Abstract
Unlike researchers in magnetic resonance imaging who have considerable access to high level tools and to data at a very basic level on their scanners, those involved with ultrasound have found little in the way of meaningful and widespread access to even the most basic echo signals in their clinical systems. Interest has emerged, however, in ultrasound research interfaces on commercial scanners to provide access to raw ultrasound data and control of basic research functions. This paper describes initial experience gained on one such ultrasound system. The Ultrasonix 500RP system provides research access to the data at multiple points in the signal processing chain and allows control over most imaging parameters. The Ultrasonix system allows for three methods of research control. One is implemented along with the standard clinical imaging software using "mouseover" screens on the periphery of the application window. These screens are configured by the user to display various signal processing variables, which can be modified in real time.
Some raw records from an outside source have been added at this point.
-- ==== Sys2Proof/Machine/Flags.lean ====
section
/-! DEFINITION. Flags and status fields: the words that status registers compute from the state (SYS_MODE, SYS_HSTAT,
MBX_CTL, CFG_LDSTAT, CFG_BOOTSTAT, BNK_WWC, QE_MIGSTAT, TIM_STAT, TIM_PGSTAT, SEG_STAT, LNK_STAT, MEM_STAT, MEM_MAINT,
MGT_STAT, PIN_IN). -/

namespace Sys2Proof.Machine

/-- A 16-bit word of a value: bits [16k + 15:16k]. -/
def wordAt (n k : Nat) : Word := BitVec.ofNat 16 (n / 65536 ^ k)

/-- The mailbox of a view. -/
def mbxOf (s : State) (v : View) : Mailbox := tget {} s.mbx (viewCode v)

/-- MBX_CTL of a view. -/
def mbxCtl (s : State) (v : View) : Word :=
  let m := mbxOf s v
  BitVec.ofNat 16 (place m.valid 15 + place m.busy 14 + m.seq % 4 * 4096 + m.status % 16 * 256 + m.ftag % 256)

/-- SYS_MODE. -/
def sysMode (s : State) : Word := BitVec.ofNat 16 (s.last.code * 4096 + place (phalt s) 4 + s.mode.code)

/-- SYS_HSTAT. -/
def hstat (s : State) : Word :=
  BitVec.ofNat 16 (if s.host.rate = 0 then 0
    else 0x8000 + s.host.rate % 8 * 4096 + s.host.width % 16 * 256 + s.host.hcap % 128)

/-- CFG_LDSTAT of a view. -/
def ldstat (s : State) (v : View) : Word :=
  let x := loadStat s (viewCode v)
  BitVec.ofNat 16 (x.state % 4 * 16384 + x.path % 4 * 4096 + x.cause % 16 * 256 + x.status % 256)

/-- CFG_BOOTSTAT. -/
def bootstat (s : State) : Word :=
  let b := s.ldr.boot
  BitVec.ofNat 16 (b.pcause % 16 * 4096 + b.fcause % 16 * 256 + place b.pempty 3 + place b.fempty 2 + b.slot % 4)

/-- The bits of BNK_WWCk whose banks lie in a view's partition (R127). -/
def wwcMask (s : State) (v : View) (k : Nat) : Word :=
  BitVec.ofNat 16 (total ((List.range 16).map fun i => place (bankPart s (16 * k + i) == viewPart s v) i))

/-- QE_MIGSTAT of a view. -/
def migstat (s : State) (v : View) : Word :=
  let m := tget {} s.qe.mig (viewCode v)
  let drain := match (queueOf s m.qid).old with
    | some o => !o.pending
    | none => false
  BitVec.ofNat 16 (place m.pend 15 + place drain 14 + m.status % 256)

/-- TIM_STAT. -/
def timStat (s : State) : Word :=
  BitVec.ofNat 16 (place s.clk.refFault 15 + place s.clk.oos 14 + place s.clk.lock 13 + place s.clk.refSeen 12)

/-- TIM_PGSTAT of a partition. -/
def pgstat (s : State) (p : Nat) : Word :=
  let a := almOf s p
  let st := match a.flip with
    | none => 0
    | some f => if f.boundary.isSome then 2 else 1
  BitVec.ofNat 16 (st * 16384 + a.cause % 16 * 1024)

/-- SEG_STAT of a port. -/
def segStat (s : State) (k : Nat) : Word :=
  BitVec.ofNat 16 ((match segState s k with | .off => 0 | .csma => 1 | .active => 2 | .fallback => 3) * 16384)

/-- LNK_STAT of a link. -/
def lnkStat (s : State) (k : Nat) : Word :=
  BitVec.ofNat 16 ((linkState s k).code * 8192 + place (s.timeSrc == some k) 12 + (linkOf s k).pDevid % 4096)

/-- MEM_STATc. -/
def memStat (s : State) (mc : Nat) : Word :=
  let c := chanOf s mc
  BitVec.ofNat 16 (place c.ready 15 + place c.fail 14 + c.gib % 256)

/-- A capture readback is under way: a view's mailbox works on a frame of a frozen partition (R403, Table 14-5). -/
def readbackRuns (s : State) : Bool :=
  s.mbx.any fun e =>
    let sel := e.2.sel.toNat
    e.2.busy && fld sel 31 28 == 0xE && decide (8 ≤ fld sel 27 24 ∧ fld sel 19 11 < 384)
      && frozen s (regionPart s (fld sel 19 11))

/-- MEM_MAINT: the activities that stand between their start and their end. A scrubber's access, a configuration scrub
read and the programming of a spilled record are single commands, so MSCR, CSCR and JSPILL read 0 between commands
(DESIGN CHOICE, log 70). -/
def memMaint (s : State) : Word :=
  let load := match s.ldr.running with
    | some l => !l.device
    | none => false
  let swap := s.swp.groups.any fun e => match e.2.sched with
    | some q => q.near s
    | none => false
  BitVec.ofNat 16 (place load 13 + place swap 12 + place (!s.bank.fill.isEmpty) 11 + place (!s.dram.filling.isEmpty) 10
    + place (s.flash.op.isSome && !s.flash.suspended) 9
    + place (readbackRuns s) 7 + place s.lc.burn.isSome 6)

/-- MGT_STAT: ROM while no verified update runs, and the restarts (R327). -/
def mgtStat (s : State) : Word := BitVec.ofNat 16 (place s.mgt.rom 15 + s.mgt.restarts % 256)

/-- A GPIO word as a view reads it: the bits of its own pins. -/
def gpioRead (s : State) (v : View) (g : Nat) (w : Word) : Word := w &&& BitVec.ofNat 16 (ownMask s v g)

/-- PIN_IN of a group: the level of every pad. -/
def pinIn (s : State) (g : Nat) : Word :=
  BitVec.ofNat 16 (total ((List.range 16).map fun i => place (padLevel s (16 * g + i)) i))

end Sys2Proof.Machine
end

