/-- SEG_CTL_WRITE, BEACON, BEACON_RECEIVED, BEACONERR and TO_TIMER (R264, R265, R271, R280, R282).
TRANSMIT_OPPORTUNITY and CSMA_ATTEMPT: one transmission of a frame, good, in collision, or with TX_ERR (R263, R275,
R277, R278). What the manual leaves open here follows the model's own choices, log entries 2, 64 and 65. -/
def Obligations.SegmentCycles : Prop :=
  (∀ (s : State) (k : Nat), k < 192 →
    (∀ v (val : Word), s.commitsTo (.segCtlWrite v k val) v .segCtl k val.toNat fun u =>
        segCtl u k = val.toNat / 4 * 4
          ∧ (val.toNat / 4 ≠ segCtl s k / 4 → segOf u k = { segOf s k with
              state := .off, node := 64, oppBytes := 0, oppFrames := 0, cycleStart := none, lastBeacon := s.clk.f1,
              lost := false, onMedium := none })
          ∧ (val.toNat / 4 = segCtl s k / 4 → segOf u k = segOf s k)
          ∧ (∀ j, j ≠ k → segOf u j = segOf s j ∧ segCtl u j = segCtl s j)
          ∧ { u with regs := s.regs, seg := s.seg, jrn := s.jrn } = s)
    ∧ (∀ v (val : Word), s.takes v .segCtl k val.toNat → (2 ≤ fld val.toNat 15 14 → fld val.toNat 13 8 ≠ 0)
        ∧ (fld val.toNat 15 14 = 3 → 1 ≤ fld val.toNat 7 2 ∧ fld val.toNat 7 2 ≤ fld val.toNat 13 8)
        ∧ (bookedOn s k = true → val.toNat / 4 = segCtl s k / 4))
    ∧ (segState s k = .active → segRole s k = 2 → segNcm1 s k < (segOf s k).node → ∃ t c, exec (.beacon k) s = .next t
        ∧ segOf t k = { segOf s k with
            node := 0, oppStart := sysNow s, oppBytes := 0, oppFrames := 0, cycleStart := some s.clk.f1, cnt := c }
        ∧ (∀ j, j ≠ 15 → tget 0 c j = segCnt s k j)
        ∧ ((segOf s k).cycleStart = none → tget 0 c 15 = segCnt s k 15)
        ∧ (∀ f, (segOf s k).cycleStart = some f →
            tget 0 c 15 = max (segCnt s k 15) (sat 16 (cdiv (s.clk.f1 - f) 600)))
        ∧ t.outs = s.outs ++ [.segBeacon k] ∧ (∀ j, j ≠ k → segOf t j = segOf s j)
        ∧ { t with seg := s.seg, outs := s.outs } = s)
    ∧ (segState s k ≠ .active ∨ segRole s k ≠ 2 ∨ (segOf s k).node ≤ segNcm1 s k → exec (.beacon k) s = .next s)
    ∧ (segOn s k = true → segRole s k = 3 → ∃ t c, exec (.beaconReceived k) s = .next t
        ∧ segOf t k = { segOf s k with
            state := .active, lost := false, lastBeacon := s.clk.f1, node := 0, oppStart := sysNow s, oppBytes := 0,
            oppFrames := 0, cycleStart := some s.clk.f1, cnt := c }
        ∧ (∀ j, j ≠ 15 → tget 0 c j = segCnt s k j) ∧ (∀ j, j ≠ k → segOf t j = segOf s j)
        ∧ ((segOf s k).lost = true → SegTold s k 9 t) ∧ ((segOf s k).lost = false → t.regs = s.regs ∧ t.ev = s.ev)
        ∧ { t with seg := s.seg, regs := s.regs, ev := s.ev, outs := s.outs } = s)
    ∧ (segOn s k = true → segRole s k = 3 → (segOf s k).lost = false →
        passed s (max (segOf s k).lastBeacon s.runSince) 240000 = true → ∃ t c, exec (.beaconerr k) s = .next t
        ∧ segOf t k = { segOf s k with state := .fallback, lost := true, node := 64, cycleStart := none, cnt := c }
        ∧ tget 0 c 11 = sat 16 (segCnt s k 11 + 1) ∧ (∀ j, j ≠ 11 → tget 0 c j = segCnt s k j) ∧ SegTold s k 10 t
        ∧ t.qe.xfers = (segFact s k .partnerAbsent).qe.xfers
        ∧ { t with seg := s.seg, regs := s.regs, ev := s.ev, outs := s.outs, qe := s.qe } = s)
    ∧ ((segOf s k).lost = true ∨ passed s (max (segOf s k).lastBeacon s.runSince) 240000 = false → exec (.beaconerr k) s = .next s)
    ∧ (segState s k = .active → (segOf s k).node ≤ segNcm1 s k → ∃ t, exec (.toTimer k) s = .next t
        ∧ segOf t k = { segOf s k with
            node := if (segOf s k).node = segNcm1 s k then 64 else (segOf s k).node + 1,
            oppStart := sysNow s, oppBytes := 0, oppFrames := 0 }
        ∧ (∀ j, j ≠ k → segOf t j = segOf s j) ∧ { t with seg := s.seg } = s))
  ∧ (∀ (s : State) (k : Nat) (f : TxResult → Instr) (x : Xfer) (l : Leg), k < 192 → segSends s k f x l →
    x ∈ s.qe.xfers → (∀ y ∈ s.qe.xfers, y.tid = x.tid → y = x) → l ∈ x.legs → (∀ m ∈ x.legs, m.idx = l.idx → m = l) →
    (∃ t, exec (f .good) s = .next t ∧ s.outs ++ [.segFrame k (frameOf x)] <+: t.outs
      ∧ (∀ y ∈ t.qe.xfers, y.tid = x.tid → ∀ m ∈ y.legs, m.idx = l.idx → m.left = 0 ∧ m.booked = []
          ∧ (l.ending = .running → m.ending = .delivered))
      ∧ (l.ending = .running → (queueOf t l.qid).cnt.delivered = sat 32 ((queueOf s l.qid).cnt.delivered + l.left))
      ∧ (l.ending ≠ .running → (queueOf t l.qid).cnt.lateCells = sat 16 ((queueOf s l.qid).cnt.lateCells + l.left))
      ∧ (l.deliverAs = 2 → (queueOf t l.qid).tokens = (queueOf s l.qid).tokens - 1000 * l.left)
      ∧ (∀ q, q ≠ l.qid → queueOf t q = queueOf s q) ∧ segCnt t k 12 = sat 16 (segCnt s k 12 + 1)
      ∧ (l.attempts > 0 → segCnt t k 10 = sat 16 (segCnt s k 10 + 1))
      ∧ (segState s k = .active → (segOf t k).oppBytes = (segOf s k).oppBytes + wireOf x
          ∧ (segOf t k).oppFrames = (segOf s k).oppFrames + 1)
      ∧ (segState s k ≠ .active → (segOf t k).oppBytes = (segOf s k).oppBytes)
      ∧ t.regs = s.regs ∧ t.fab = s.fab ∧ t.bank = s.bank ∧ t.alm = s.alm)
    ∧ (∀ res, res ≠ .good → ∃ t, exec (f res) s = .next t
      ∧ (l.deliverAs = 1 ∨ l.attempts + 1 < 16 → ∃ y ∈ t.qe.xfers, y.tid = x.tid ∧ ∃ m ∈ y.legs, m.idx = l.idx
          ∧ m.attempts = l.attempts + 1 ∧ m.left = l.left ∧ m.ending = l.ending
          ∧ (windowOpen s k l = true → segState s k = .active → res ≠ .cut →
              m.facts = l.facts ++ [if res = .coll then .stranger else .medium]))
      ∧ (l.deliverAs ≠ 1 → 15 ≤ l.attempts → ∀ y ∈ t.qe.xfers, y.tid = x.tid → ∀ m ∈ y.legs, m.idx = l.idx →
          m.left = 0 ∧ (l.ending = .running → m.ending = .failed stAborted 1))
      ∧ (res = .coll → segCnt t k 4 = sat 16 (segCnt s k 4 + 1)
          ∧ (segState s k = .active → segCnt t k 7 = sat 16 (segCnt s k 7 + 1) ∧ SegTold s k 14 t)
          ∧ (segState s k ≠ .active → segCnt t k 7 = segCnt s k 7))
      ∧ (res = .txerr → segCnt t k 9 = sat 16 (segCnt s k 9 + 1) ∧ SegTold s k 8 t)
      ∧ (res = .cut → (∀ j, j ≠ 10 → segCnt t k j = segCnt s k j) ∧ t.regs = s.regs)
      ∧ (segState s k = .active → (segOf t k).oppFrames = 256)
      ∧ (∀ q, q ≠ l.qid → queueOf t q = queueOf s q) ∧ t.fab = s.fab ∧ t.bank = s.bank ∧ t.alm = s.alm))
Second, the system can be controlled via a user-written remote control client application interacting through the clinical exam software. Lastly, the user can write a complete application which initializes the basic ultrasound module but need not use the Ultrasonix clinical exam software. All of the modes can be done locally on the scanner itself or via a network, and are based on software developed in C++ with libraries supplied with the scanner. Two examples are presented in this paper from the evaluation of the system in "real world" applications. Measurements of absolute backscatter coefficients and attenuation coefficients versus frequency are shown and elastograms utilizing spatial compounding are described.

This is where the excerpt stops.